The Nihang of the Dal Khalsa were elite holy warriors of the Sikhs... and they never went crusading.

Or you could have the Ocēlōtl or Jaguar Warriors of the Aztecs, who were elite members of the Aztec military, and while they went on military campaigns (who didn't) they weren't crusading per se. And they were holy warriors, because they believed capturing the enemy for sacrifices to the gods honored the gods more than killing those enemies in battle.


And I could likely go on. The issue here is not that the idea of a "Holy Knight" = Crusader. The issue is that "Holy" for Western culture is often assumed to be Christian and "Knight" for Western culture is defaulted to the European Knights... but there is nothing inherent in the Paladin that prevents them from being an Elite, High-Status Warrior of the Gods from any other culture. It is just the assumptions we make about what these terms usually mean. A Shinto Samurai can be just as much a Holy Knight as a highly respected warrior chieftain of the Maori people. Because an oath-bound warrior of the gods is not limited to one part of the world.

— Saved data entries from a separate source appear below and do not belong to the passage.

/-- Earlier accesses of the team to the same bytes have been performed (R141). -/
def Team.inTurn (t : Team) (n : Nat) (a : Acc) : Bool :=
  t.ops.all fun o => decide (n ≤ o.id) || o.done || o.kind.accs.all fun b => b.fin || !(a.tgt.meets t.lanes a.len b.tgt b.len)

/-- Earlier writes of the team to bytes an engine command is about to read have been performed (R141). -/
def Team.writesDone (t : Team) (n : Nat) (tgt : Target) (len : Nat) : Bool :=
  t.ops.all fun o => decide (n ≤ o.id) || o.done || !o.kind.isWrite || o.kind.accs.all fun b => b.fin || !(tgt.meets t.lanes len b.tgt b.len)

/-! ### Soft errors (R105, R106, R368) -/

/-- One more, saturating at 32 bits (R368). -/
def satInc (w : Word) : Word := if w = 0xFFFFFFFF then w else w + 1

/-- Count an error of a unit at its HBM stack or its L2 slice (R368); `mi`: it lies in a merge page (R98). -/
def countErr (d : Dev) (corrected mi : Bool) (u : Nat) : Dev :=
  let f := fun (p : Word × Word) => if corrected then (satInc p.1, p.2) else (p.1, satInc p.2)
  if d.hbmU.contains u then { d with stackErr := mupd (0, 0) d.stackErr (8 * u / 2 ^ 36 % 8) f }
  else { d with sliceErr := mupd (0, 0) d.sliceErr (homeSlice mi (8 * u)) f }

/-- A read meets units that were in error and are corrected (R105): counted, and clean from then on. -/
def noteCorr (d : Dev) (mi : Bool) (pa n : Nat) : Dev :=
  match d.badCorr with
  | [] => d
  | l =>
    let (hit, stay) := l.partition fun u => decide (8 * u < pa + n) && decide (pa < 8 * u + 8)
    hit.foldl (fun d u => countErr d true mi u) { d with badCorr := stay }

/-- The same over a range that Limamon reads. -/
def noteRange (d : Dev) (l : List (Dword × TlbEnt)) (va len : Nat) : Dev :=
  match d.badCorr with
  | [] => d
  | _ => l.foldl (fun d p =>
      let lo := max va p.1.toNat
      noteCorr d p.2.mi (p.2.pf * 65536 + lo % 65536) (min (va + len) ((lo / 65536 + 1) * 65536) - lo)) d

/-- The same for a read of a partition's memory. -/
def fwNote (fw : Fw) (d : Dev) (part : Nat) (va : Dword) (len : Nat) : Dev :=
  match d.badCorr with
  | [] => d
  | _ => match fwRange fw d part fwR va len with | .ok l => noteRange d l va.toNat len | .error _ => d

/-- The error reporting of the slice that holds an address (R209, R98). -/
def errUnit (mi : Bool) (pa : Nat) : Nat := 0x800 + homeSlice mi pa

/-- The page of a frame-table entry is a merge page (R98). -/
def Dev.merge (d : Dev) (e : Nat) : Bool := (d.frame e).mi

/-- Units in error that n bytes at pa meet (R105), and those that they do not cover (R106). -/
def badUnits (d : Dev) (pa n : Nat) : List Nat := d.badU.filter fun u => decide (8 * u < pa + n) && decide (pa < 8 * u + 8)
def narrowUnits (d : Dev) (pa n : Nat) : List Nat := (badUnits d pa n).filter fun u => !(decide (pa ≤ 8 * u) && decide (8 * u + 8 ≤ pa + n))

/-- Uncorrectable units are met: each is counted (R368). -/
def countBad (d : Dev) (mi : Bool) (us : List Nat) : Dev := us.foldl (fun d u => countErr d false mi u) d

/-- The first unit in error that n bytes at pa meet, as the address of the part of it that is read. -/
def badFirst (d : Dev) (pa n : Nat) : Nat := ((upFrom pa n).find? fun a => d.badU.contains (a / 8)).getD pa

/-! ### Watchpoints (R81, R221) -/

/-- What an access does to the scratchpad (R81): an atomic reads, and where it stores it also writes (entry 40). -/
structure Touch where
  r : Bool := false
  w : Bool := false
deriving DecidableEq, Repr

/-- A watchpoint of kind k selects an access: 1 writes, 2 reads, 3 either. -/
def Touch.chosen (x : Touch) (k : Nat) : Bool := (x.w && k % 2 == 1) || (x.r && k / 2 % 2 == 1)

/-- The watched doublewords an access touches, with the watchpoints that fire on each. -/
def watched (d : Dev) (x : Touch) (a : Acc) : List (Nat × Bool × Bool) :=
  match a.tgt with
  | .scr _ off =>
    let g := d.cur.sp.dbgctl.toNat
    let dwA := d.cur.sp.watcha.toNat / 8
    let dwB := d.cur.sp.watchb.toNat / 8
    (upFrom (off / 8) ((off + a.len - 1) / 8 + 1 - off / 8)).filterMap fun w =>
      let fa := x.chosen (g / 16 % 4) && w == dwA
      let fb := x.chosen (g / 64 % 4) && w == dwB
      if fa || fb then some (w, fa, fb) else none
  | _ => []

/-- The watchpoint cause of an operation's accesses; TINFO0 [2] tells of the access it reports whether it was a write. -/
def watchCause (d : Dev) (x : Acc → Touch) (as : List Acc) : List DoneCause :=
  if d.cur.sp.handling || d.cur.sp.dbgctl.toNat / 16 = 0 then []
  else
    let hits := as.filterMap fun a => match watched d (x a) a with | [] => none | l => some (a, l)
    match hits with
    | [] => []
    | (a, l) :: _ =>
      let h := (l.find? fun y => y.2.1).getD (nthD (0, false, false) l 0)
      [{ code := 0x0E, k14 := d.cur.laneMask (hits.map (·.1.lane)),
         ti0 := 0xFFFFF00000000000 + 8 * h.1 + (if h.2.1 then 1 else 0) + (if h.2.2 then 2 else 0) + (if (x a).w then 4 else 0) }]

/-- Touches of a load and of a store. -/
def readTouch : Acc → Touch := fun _ => { r := true }
def writeTouch : Acc → Touch := fun _ => { w := true }

/-! ### Loads (R271, R142) -/

/-- Whether a load reads its bytes in L2 (R92, R93). -/
def atHome (pol : CachePol) (cached : Bool) : Bool := !cached || pol == .noL1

But doesn't that mean that people are saying we should shy away from the Western culture holy knight, and the class should focus on everything except that version? Ignoring an archetype that is still quite visible in pop culture today and is the narrative core of the class throughout most of its history seems silly to me. I really think people who are bothered by this should just find a way to "square the circle" personally and at their own tables, rather than push to change the game for everyone to suit them.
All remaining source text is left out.